Multiemployer Premiums Must Go Up, Says PBGC


The Pension Benefit Guaranty Corp. risks becoming insolvent within a decade – or sooner – if premiums paid by multiemployer plans aren’t raised, according to the agency’s latest Five-Year report.

The PBGC is required to file the report to Congress every five years.

Premiums were recently raised by a significant margin; but they will need to be raised again to keep the PBGC solvent, according to the report.

More details from BenefitsPro:

In 2016, enrollees pay a $27 per-participant premium. The Multiemployer Pension Reform Act of 2014 doubled premiums to $26 for 2015.

PBGC’s 2014 projections report estimated that the agency’s premium levels and returns on assets will be enough to sustain the multiemployer program for the next five to nine years.

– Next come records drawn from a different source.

/-- `MATRIX_INSTRUCTION_COMPLETE` (R294): the instruction on the array takes effect, or halts. MITER ends through `MITER_ITERATION`, a join
through `GANG_JOIN_COMPLETE`. -/
def execMatrixInstructionComplete (s : State) : Host.Outcome State Fault Refusal :=
  let c := s.inp.cell
  match arraySlot s c with
  | none => .next s
  | some k =>
    let s := { s with cur := .slot c k }
    match (s.slot c k).mq with
    | [] => .next s
    | m :: _ =>
      match m.i with
      | .mgang _ _ => .next s
      | .miter _ _ _ _ _ _ => .next s
      | .mma _ _ _ _ _ => .next (runJoint s c k m)
      | .mmaz _ _ _ _ _ => .next (runJoint s c k m)
      | .mpoly _ _ _ _ => .next (runJoint s c k m)
      | _ =>
        match runLocal s c m with
        | .ok s => .next (popHead s c k)
        | .error (s, h) => .next (settleHead s c k h)

/-! ### MITER -/

/-- Clear MIS.LIVE of a participant (R315). -/
def clearLive (s : State) (p : Nat × Nat) : State :=
  let s := { s with cur := .slot p.1 p.2 }
  setMis s (s.mis.1 &&& ~~~(word (2 ^ 63))) s.mis.2

/-- A MITER ends at a participant (R316 to R318): the result is written, or a trap taken, or the result written and the activation yields. -/
def miterEnd (s : State) (p : Nat × Nat) (rb : BitVec 5) (ec why count : Nat) : State :=
  let s := if ec = 3 then s else clearLive s p
  let s := { s with cur := .slot p.1 p.2 }
  let res := iterResult ec why count
  let trap := s.me.csr.mtrapen
  if ec = 2 ∧ bit trap 0 then settleHead s p.1 p.2 (.trap 12 res 0 0 false)
  else if ec = 1 ∧ bit trap 1 then settleHead s p.1 p.2 (.trap 13 res 0 0 false)
  else
    let s := setX (popHead s p.1 p.2) rb res
    if ec = 3 then yieldActivation s p.1 p.2 else s

/-- Poison in the tiles that MITER reads, and its tile comparators, at each participant before its first iteration (R160, R403): the first that halts,
with where. -/
def miterChecks (n : Nat) : List (Nat × Nat) → State → Except (Halt × (Nat × Nat)) State
  | [], s => .ok s
  | p :: ps, s =>
    let s := { s with cur := .slot p.1 p.2 }
    let head : Option Instr := (s.slot p.1 p.2).mq.head?.map fun m => m.i
    match head with
    | some (.miter ad aa md _ _ _) =>
      let rd := slabTiles n ad.toNat ++ if md = 1 then slabTiles n aa.toNat else []
      let r : Except Halt State := do
        rd.forM (tileClean s p.1)
        tileComparators s p.1 (rd.map allRows) ((slabTiles n ad.toNat).map allRows)
      match r with
      | .error h => .error (h, p)
      | .ok s => miterChecks n ps s
    | _ => miterChecks n ps s

/-- `MITER_ITERATION` (R315): one turn of the loop for the MITER on the array of a cell, for its whole gang when there is one. -/
def execMiterIteration (s : State) : Host.Outcome State Fault Refusal :=
  let c := s.inp.cell
  match arraySlot s c with
  | none => .next s
  | some k =>
    let s := { s with cur := .slot c k }
    match (s.slot c k).mq with
    | [] => .next s
    | m :: _ =>
      match m.i with
      | .miter ad aa md fb _ rb =>
        match meeting s c k with
        | .broken => .next (settleHead s c k (trapOf 10))
        | .disagree =>
          match if m.begun then .ok s else miterChecks (gangOf s c k).length (gangOf s c k) s with
          | .error (h, p) => .next (settleHead s p.1 p.2 h)
          | .ok s => .next (trapAll s (gangOf s c k) (trapOf 10))
        | .wait => .next s
        | .go =>
          let ps := gangOf s c k
          match if m.begun then .ok s else miterChecks ps.length ps s with
          | .error (h, p) => .next (settleHead s p.1 p.2 h)
          | .ok s =>
            let (s, count, r) := miterTurn s ps m ad aa md fb
            match r with
            | .more => .next (ps.foldl (fun s p => onHead s p.1 p.2 fun m => { m with begun := true }) s)
            | .done e w => .next (ps.foldl (fun s p => miterEnd s p rb e w count) (metAll s ps))
      | _ => .next s

/-! ### Gang joins and time limits -/

/-- The joining slot of a cell with a tag and mask. -/
def joinSlot (s : State) (c : Nat) (tag : BitVec 32) (mask : BitVec 8) : Option Nat :=
  (List.range 4).find? fun k =>
    match (s.slot c k).gang with
    | .joining t g _ => t == tag && g == mask
    | _ => false

/-- `GANG_JOIN_COMPLETE` (R310): within a slot of the context, every masked cell has a slot joining with the mask and tag of the join on
this cell's array: all enter gang mode with their ordinals. A slot restored as joining resumes its parked
instruction then (R374). -/
def execGangJoinComplete (s : State) : Host.Outcome State Fault Refusal :=
  let c := s.inp.cell
  match arraySlot s c with
  | none => .next s
  | some k =>
    match (s.slot c k).gang with
    | .joining tag mask _ =>
      let cs := maskedCells c mask
      let ks := cs.filterMap fun c' => (joinSlot s c' tag mask).map fun k' => (c', k')
      if ks.length = cs.length ∧ ownsBeat s c then
        .next ((ks.zipIdx).foldl (fun s p =>
          let l := s.slot p.1.1 p.1.2
          match l.mq with
          | m :: r =>
            match l.status with
            | .parked _ true _ =>
              s.setSlot p.1.1 p.1.2 { l with gang := .joined tag mask p.2 0 0, mq := r, status := .running }
            | _ =>
              let s := s.setSlot p.1.1 p.1.2 { l with gang := .joined tag mask p.2 0 0 }
              let s := popHead s p.1.1 p.1.2
              match m.i with
              | .mgang _ rb => setX { s with cur := .slot p.1.1 p.1.2 } rb (word p.2)
              | _ => s
          | [] => s) s)
      else .next s
    | _ => .next s

/-- `GANG_TIMEOUT` (R310, R311): a join or a rendezvous is not complete after 16 384 clk of own-slot time: 0x0B at those waiting. -/
def execGangTimeout (s : State) : Host.Outcome State Fault Refusal :=
  let c := s.inp.cell
  match arraySlot s c with
  | none => .next s
  | some k =>
    match (s.slot c k).gang with
    | .joining _ _ clk =>
      if 16384 ≤ clk then
        .next (settleHead (s.setSlot c k { s.slot c k with gang := .none }) c k (trapOf 11))
      else .next s
    | .joined _ _ _ _ clk =>
      if 16384 ≤ clk ∧ !allArrived s c k then
        let ps := (gangOf s c k).filter fun p => match (s.slot p.1 p.2).mq with
          | m :: _ => m.onArray && isGanged m.i
          | [] => false
        .next (trapAll s ps (trapOf 11))
      else .next s
    | _ => .next s

/-- `SLOT_TABLE_FRAME_START` (R309): at a frame start of a rank, a slot table written in an earlier frame takes effect. -/
def execSlotTableFrameStart (s : State) : Host.Outcome State Fault Refusal :=
  let g := 96 * s.inp.die + s.inp.rank
  match s.slotNext.find g with
  | some (f, t) =>
    if s.clkOf s.inp.die % 4096 = 0 ∧ f < s.clkOf s.inp.die / 4096 then .next { s with slotTables := s.slotTables.put g t, slotNext := s.slotNext.del g } else .next s
  | none => .next s

end Sys2Proof.Machine
end

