-- ==== Sys2Proof/Machine/Core.lean ====
section
/-! DEFINITION. The machine as the host sees it. -/

def Sys2Proof.core : Host.Core :=
  { State := Sys2Proof.Machine.State
    Fault := Sys2Proof.Machine.Fault
    Refusal := Sys2Proof.Machine.Refusal
    step := Sys2Proof.Machine.step
    reset := Sys2Proof.Machine.State.reset }
end

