-- ==== Sys2Proof/Laws/PerInstr.lean ====
section
/-! SUPPORT. The round trip of decoding, instruction by instruction: every well-formed instruction is decoded from the word that the encoding tables give
it. -/

set_option linter.unusedSimpArgs false
set_option Elab.async false

namespace Sys2Proof.Laws

/-- Decoding the encoding of a well-formed instruction gives it back. A device event has no encoding. -/
def RoundTrip.Statement (i : Instr) : Prop := wellFormed i = true → encodeFields i ≠ [] → decodeTableWord (encodeBits i) (encode i) = some i

/-- A 32-bit instruction's round trip, from its packed fields. -/
theorem roundTrip32 (i : Instr) (l : List (Nat × Nat)) (hl : encodeFields i = l) (h1 : field (pack l) 0 1 = 1) (hb : (l.map (·.1)).sum = 32)
    (hd : wellFormed i = true → decode32 (pack l) = .ok i) : RoundTrip.Statement i := by
  intro w _
  have b : encodeBits i = 32 := by simp [encodeBits, hl, hb]
  have o : pack l % 2 = 1 := by simpa [field] using h1
  have lt : pack l % 2 ^ 32 = pack l := Nat.mod_eq_of_lt (hb ▸ pack_lt l)
  have e : encode i = pack l := by simp [encode, hl]
  simp only [b, e]
  show (if parcelLength (pack l) * 8 = 32 then (decodeKreral (pack l)).toOption else none) = some i
  simp only [parcelLength, decodeKreral, o, lt, hd w, if_true, Except.toOption]

/-- A 16-bit instruction's round trip, from its packed fields. -/
theorem roundTrip16 (i : Instr) (l : List (Nat × Nat)) (hl : encodeFields i = l) (h1 : field (pack l) 0 1 = 0) (hb : (l.map (·.1)).sum = 16)
    (hd : wellFormed i = true → decode16 (pack l) = .ok i) : RoundTrip.Statement i := by
  intro w _
  have b : encodeBits i = 16 := by simp [encodeBits, hl, hb]
  have o : pack l % 2 = 0 := by simpa [field] using h1
  have e : encode i = pack l := by simp [encode, hl]
  simp only [b, e]
  show (if parcelLength (pack l) * 8 = 16 then (decodeKreral (pack l)).toOption else none) = some i
  have lt : pack l % 2 ^ 16 = pack l := Nat.mod_eq_of_lt (hb ▸ pack_lt l)
  have q : decodeKreral (pack l) = .ok i := by rw [decodeKreral, if_neg (by omega), lt, hd w]
  simp only [parcelLength, o, q, Except.toOption, if_neg (show ¬ (0 = 1) by decide), if_true]

/-- A command's round trip, from its packed fields. -/
theorem roundTrip64 (i : Instr) (l : List (Nat × Nat)) (hl : encodeFields i = l) (hb : (l.map (·.1)).sum = 64)
    (hd : wellFormed i = true → decodeCommand (pack l) 0 = .ok i) : RoundTrip.Statement i := by
  intro w _
  have b : encodeBits i = 64 := by simp [encodeBits, hl, hb]
  have p : pack l < 2 ^ 64 := hb ▸ pack_lt l
  have e : encode i = pack l := by simp [encode, hl]
  simp only [b, e]
  have d : pack l / 2 ^ 64 % 2 ^ 64 = 0 := by rw [Nat.div_eq_of_lt p, Nat.zero_mod]
  have m : pack l % 2 ^ 64 = pack l := Nat.mod_eq_of_lt p
  show (decodeCommand (pack l % 2 ^ 64) (pack l / 2 ^ 64 % 2 ^ 64)).toOption = some i
  rw [d, m, hd w, Except.toOption]

/-- The round trip of a command followed by a literal word, from its packed fields. -/
theorem roundTrip128 (i : Instr) (l : List (Nat × Nat)) (v : BitVec 64) (hl : encodeFields i = l ++ [(64, v.toNat)]) (hb : (l.map (·.1)).sum = 64)
    (hd : decodeCommand (pack l) v.toNat = .ok i) : RoundTrip.Statement i := by
  intro w _
  have b : encodeBits i = 128 := by simp [encodeBits, hl, hb]
  have p : pack l < 2 ^ 64 := hb ▸ pack_lt l
  have e : encode i = pack l + 2 ^ 64 * v.toNat := by
    simp [encode, hl, pack_append, hb, pack]; exact v.isLt
  have m : (pack l + 2 ^ 64 * v.toNat) % 2 ^ 64 = pack l := by rw [Nat.add_mul_mod_self_left, Nat.mod_eq_of_lt p]
  have d : (pack l + 2 ^ 64 * v.toNat) / 2 ^ 64 % 2 ^ 64 = v.toNat := by
    rw [Nat.add_mul_div_left _ _ (by positivity), Nat.div_eq_of_lt p, Nat.zero_add, Nat.mod_eq_of_lt v.isLt]
  rw [b, e, decodeTableWord, m, d, hd]
  rfl

/-- The major field of a 32-bit instruction. -/
theorem field_maj (v : Nat) (r : List (Nat × Nat)) : field (pack ((1, 1) :: (7, v) :: r)) 1 7 = v % 2 ^ 7 :=
  (field_pack_skip 1 1 1 7 _ (by decide)).trans (field_pack_zero 7 v r)

/-- A device event has no encoding. -/
theorem roundTripEvent (i : Instr) (h : encodeFields i = []) : RoundTrip.Statement i := fun _ n => absurd h n

theorem decode32_00 (w : Nat) (h : field w 1 7 = 0x00) : decode32 w = (decodeMaj00 w) := by rw [decode32, h]; rfl
theorem decode32_01 (w : Nat) (h : field w 1 7 = 0x01) : decode32 w = (decodeMaj01 w) := by rw [decode32, h]; rfl
theorem decode32_02 (w : Nat) (h : field w 1 7 = 0x02) : decode32 w = (decodeMaj02 w) := by rw [decode32, h]; rfl
theorem decode32_03 (w : Nat) (h : field w 1 7 = 0x03) : decode32 w = (decodeMaj03 w) := by rw [decode32, h]; rfl
theorem decode32_04 (w : Nat) (h : field w 1 7 = 0x04) : decode32 w = (decodeMaj04 w) := by rw [decode32, h]; rfl
theorem decode32_05 (w : Nat) (h : field w 1 7 = 0x05) : decode32 w = (.ok (.addi (f w 8 5) (f w 13 5) (f w 18 14))) := by rw [decode32, h]; rfl
theorem decode32_06 (w : Nat) (h : field w 1 7 = 0x06) : decode32 w = (.ok (.andi (f w 8 5) (f w 13 5) (f w 18 14))) := by rw [decode32, h]; rfl
theorem decode32_07 (w : Nat) (h : field w 1 7 = 0x07) : decode32 w = (.ok (.ori (f w 8 5) (f w 13 5) (f w 18 14))) := by rw [decode32, h]; rfl
theorem decode32_08 (w : Nat) (h : field w 1 7 = 0x08) : decode32 w = (.ok (.xori (f w 8 5) (f w 13 5) (f w 18 14))) := by rw [decode32, h]; rfl
theorem decode32_09 (w : Nat) (h : field w 1 7 = 0x09) : decode32 w = (.ok (.slti (f w 8 5) (f w 13 5) (f w 18 14))) := by rw [decode32, h]; rfl
theorem decode32_0a (w : Nat) (h : field w 1 7 = 0x0a) : decode32 w = (mbz [field w 24 8] (.slli (f w 8 5) (f w 13 5) (f w 18 6))) := by rw [decode32, h]; rfl
theorem decode32_0b (w : Nat) (h : field w 1 7 = 0x0b) : decode32 w = (mbz [field w 24 8] (.srli (f w 8 5) (f w 13 5) (f w 18 6))) := by rw [decode32, h]; rfl
theorem decode32_0c (w : Nat) (h : field w 1 7 = 0x0c) : decode32 w = (mbz [field w 24 8] (.srai (f w 8 5) (f w 13 5) (f w 18 6))) := by rw [decode32, h]; rfl
theorem decode32_0d (w : Nat) (h : field w 1 7 = 0x0d) : decode32 w = (.ok (.lui (f w 8 5) (BitVec.ofNat 19 (field w 13 5 * 2 ^ 14 + field w 18 14)))) := by rw [decode32, h]; rfl
theorem decode32_0e (w : Nat) (h : field w 1 7 = 0x0e) : decode32 w = (.ok (.auic (f w 8 5) (f w 13 5) (f w 18 12) (f w 30 2))) := by rw [decode32, h]; rfl
theorem decode32_10 (w : Nat) (h : field w 1 7 = 0x10) : decode32 w = (decodeMaj10 w) := by rw [decode32, h]; rfl
theorem decode32_11 (w : Nat) (h : field w 1 7 = 0x11) : decode32 w = (.ok (.j (f w 8 24))) := by rw [decode32, h]; rfl
theorem decode32_12 (w : Nat) (h : field w 1 7 = 0x12) : decode32 w = (.ok (.jal (f w 8 24))) := by rw [decode32, h]; rfl
theorem decode32_13 (w : Nat) (h : field w 1 7 = 0x13) : decode32 w = (.ok (.jalr (f w 8 5) (f w 13 5) (f w 18 14))) := by rw [decode32, h]; rfl
theorem decode32_14 (w : Nat) (h : field w 1 7 = 0x14) : decode32 w = (.ok (.callx (f w 8 5) (f w 13 5) (f w 18 14))) := by rw [decode32, h]; rfl
theorem decode32_15 (w : Nat) (h : field w 1 7 = 0x15) : decode32 w = (decodeMaj15 w) := by rw [decode32, h]; rfl
theorem decode32_18 (w : Nat) (h : field w 1 7 = 0x18) : decode32 w = (.ok (.lb (f w 8 5) (f w 13 5) (f w 18 2) (f w 20 3) (f w 23 2) (f w 25 7))) := by rw [decode32, h]; rfl
theorem decode32_19 (w : Nat) (h : field w 1 7 = 0x19) : decode32 w = (.ok (.lh (f w 8 5) (f w 13 5) (f w 18 2) (f w 20 3) (f w 23 2) (f w 25 7))) := by rw [decode32, h]; rfl
theorem decode32_1a (w : Nat) (h : field w 1 7 = 0x1a) : decode32 w = (.ok (.lw (f w 8 5) (f w 13 5) (f w 18 2) (f w 20 3) (f w 23 2) (f w 25 7))) := by rw [decode32, h]; rfl
theorem decode32_1b (w : Nat) (h : field w 1 7 = 0x1b) : decode32 w = (.ok (.ld (f w 8 5) (f w 13 5) (f w 18 2) (f w 20 3) (f w 23 2) (f w 25 7))) := by rw [decode32, h]; rfl
theorem decode32_1c (w : Nat) (h : field w 1 7 = 0x1c) : decode32 w = (.ok (.lbu (f w 8 5) (f w 13 5) (f w 18 2) (f w 20 3) (f w 23 2) (f w 25 7))) := by rw [decode32, h]; rfl
theorem decode32_1d (w : Nat) (h : field w 1 7 = 0x1d) : decode32 w = (.ok (.lhu (f w 8 5) (f w 13 5) (f w 18 2) (f w 20 3) (f w 23 2) (f w 25 7))) := by rw [decode32, h]; rfl
theorem decode32_1e (w : Nat) (h : field w 1 7 = 0x1e) : decode32 w = (.ok (.lwu (f w 8 5) (f w 13 5) (f w 18 2) (f w 20 3) (f w 23 2) (f w 25 7))) := by rw [decode32, h]; rfl
theorem decode32_1f (w : Nat) (h : field w 1 7 = 0x1f) : decode32 w = (.ok (.ldcn (f w 8 5) (f w 13 5) (f w 18 2) (f w 20 3) (f w 23 2) (f w 25 7))) := by rw [decode32, h]; rfl
theorem decode32_20 (w : Nat) (h : field w 1 7 = 0x20) : decode32 w = (.ok (.sb (f w 8 5) (f w 13 5) (f w 18 2) (f w 20 3) (f w 23 2) (f w 25 7))) := by rw [decode32, h]; rfl
theorem decode32_21 (w : Nat) (h : field w 1 7 = 0x21) : decode32 w = (.ok (.sh (f w 8 5) (f w 13 5) (f w 18 2) (f w 20 3) (f w 23 2) (f w 25 7))) := by rw [decode32, h]; rfl
theorem decode32_22 (w : Nat) (h : field w 1 7 = 0x22) : decode32 w = (.ok (.sw (f w 8 5) (f w 13 5) (f w 18 2) (f w 20 3) (f w 23 2) (f w 25 7))) := by rw [decode32, h]; rfl
theorem decode32_23 (w : Nat) (h : field w 1 7 = 0x23) : decode32 w = (.ok (.sd (f w 8 5) (f w 13 5) (f w 18 2) (f w 20 3) (f w 23 2) (f w 25 7))) := by rw [decode32, h]; rfl
theorem decode32_24 (w : Nat) (h : field w 1 7 = 0x24) : decode32 w = (decodeMaj24 w) := by rw [decode32, h]; rfl
theorem decode32_25 (w : Nat) (h : field w 1 7 = 0x25) : decode32 w = (decodeMaj25 w) := by rw [decode32, h]; rfl
theorem decode32_26 (w : Nat) (h : field w 1 7 = 0x26) : decode32 w = (decodeMaj26 w) := by rw [decode32, h]; rfl
theorem decode32_27 (w : Nat) (h : field w 1 7 = 0x27) : decode32 w = (decodeMaj27 w) := by rw [decode32, h]; rfl
theorem decode32_28 (w : Nat) (h : field w 1 7 = 0x28) : decode32 w = (decodeMaj28 w) := by rw [decode32, h]; rfl
theorem decode32_29 (w : Nat) (h : field w 1 7 = 0x29) : decode32 w = (decodeMaj29 w) := by rw [decode32, h]; rfl
theorem decode32_2a (w : Nat) (h : field w 1 7 = 0x2a) : decode32 w = (decodeMaj2a w) := by rw [decode32, h]; rfl
theorem decode32_2b (w : Nat) (h : field w 1 7 = 0x2b) : decode32 w = (decodeMaj2b w) := by rw [decode32, h]; rfl
theorem decode32_2c (w : Nat) (h : field w 1 7 = 0x2c) : decode32 w = (decodeMaj2c w) := by rw [decode32, h]; rfl
theorem decode32_2d (w : Nat) (h : field w 1 7 = 0x2d) : decode32 w = (decodeMaj2d w) := by rw [decode32, h]; rfl
theorem decode32_30 (w : Nat) (h : field w 1 7 = 0x30) : decode32 w = (.ok (.vld (f w 8 5) (f w 13 5) (f w 18 2) (f w 20 3) (f w 23 2) (f w 25 7))) := by rw [decode32, h]; rfl
theorem decode32_31 (w : Nat) (h : field w 1 7 = 0x31) : decode32 w = (.ok (.vst (f w 8 5) (f w 13 5) (f w 18 2) (f w 20 3) (f w 23 2) (f w 25 7))) := by rw [decode32, h]; rfl
theorem decode32_32 (w : Nat) (h : field w 1 7 = 0x32) : decode32 w = (decodeMaj32 w) := by rw [decode32, h]; rfl
theorem decode32_33 (w : Nat) (h : field w 1 7 = 0x33) : decode32 w = (decodeMaj33 w) := by rw [decode32, h]; rfl
theorem decode32_34 (w : Nat) (h : field w 1 7 = 0x34) : decode32 w = (decodeMaj34 w) := by rw [decode32, h]; rfl
theorem decode32_35 (w : Nat) (h : field w 1 7 = 0x35) : decode32 w = (decodeMaj35 w) := by rw [decode32, h]; rfl
theorem decode32_36 (w : Nat) (h : field w 1 7 = 0x36) : decode32 w = (decodeMaj36 w) := by rw [decode32, h]; rfl
theorem decode32_37 (w : Nat) (h : field w 1 7 = 0x37) : decode32 w = (if field w 26 3 = field w 29 3 then .error 1 else mbz [field w 18 5, field w 25 1] (.vcvt (f w 8 5) (f w 13 5) (f w 23 2) (f w 26 6))) := by rw [decode32, h]; rfl
theorem decode32_38 (w : Nat) (h : field w 1 7 = 0x38) : decode32 w = (decodeMaj38 w) := by rw [decode32, h]; rfl
theorem decode32_39 (w : Nat) (h : field w 1 7 = 0x39) : decode32 w = (decodeMaj39 w) := by rw [decode32, h]; rfl
theorem decode32_50 (w : Nat) (h : field w 1 7 = 0x50) : decode32 w = (decodeMaj50 w) := by rw [decode32, h]; rfl
theorem decode32_51 (w : Nat) (h : field w 1 7 = 0x51) : decode32 w = (decodeMaj51 w) := by rw [decode32, h]; rfl
theorem decode32_52 (w : Nat) (h : field w 1 7 = 0x52) : decode32 w = (decodeMaj52 w) := by rw [decode32, h]; rfl
theorem decode32_60 (w : Nat) (h : field w 1 7 = 0x60) : decode32 w = (decodeMaj60 w) := by rw [decode32, h]; rfl
theorem decode32_61 (w : Nat) (h : field w 1 7 = 0x61) : decode32 w = (decodeMaj61 w) := by rw [decode32, h]; rfl
theorem decode32_67 (w : Nat) (h : field w 1 7 = 0x67) : decode32 w = (decodeMaj67 w) := by rw [decode32, h]; rfl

As of September 2014, the program held $1.8 billion in assets, and had $44.2 billion in expected liabilities. PBGC projects that the program has a greater than 50 percent chance of going insolvent by 2026.

In 2015, PBGC reported the multiemployer plan deficit had widened to $52.3 billion.

The report does not recommend how much premiums need to be increased.

The White House’s 2017 budget proposes giving PBGC authority to increase premiums, and set a variable rate premium that would assess higher rates on financially troubled plans. It estimates that would raise $15 billion for the program.

The budget also proposes a new “exit” premium for sponsors that leave plans.

Under existing law, Congress sets premiums.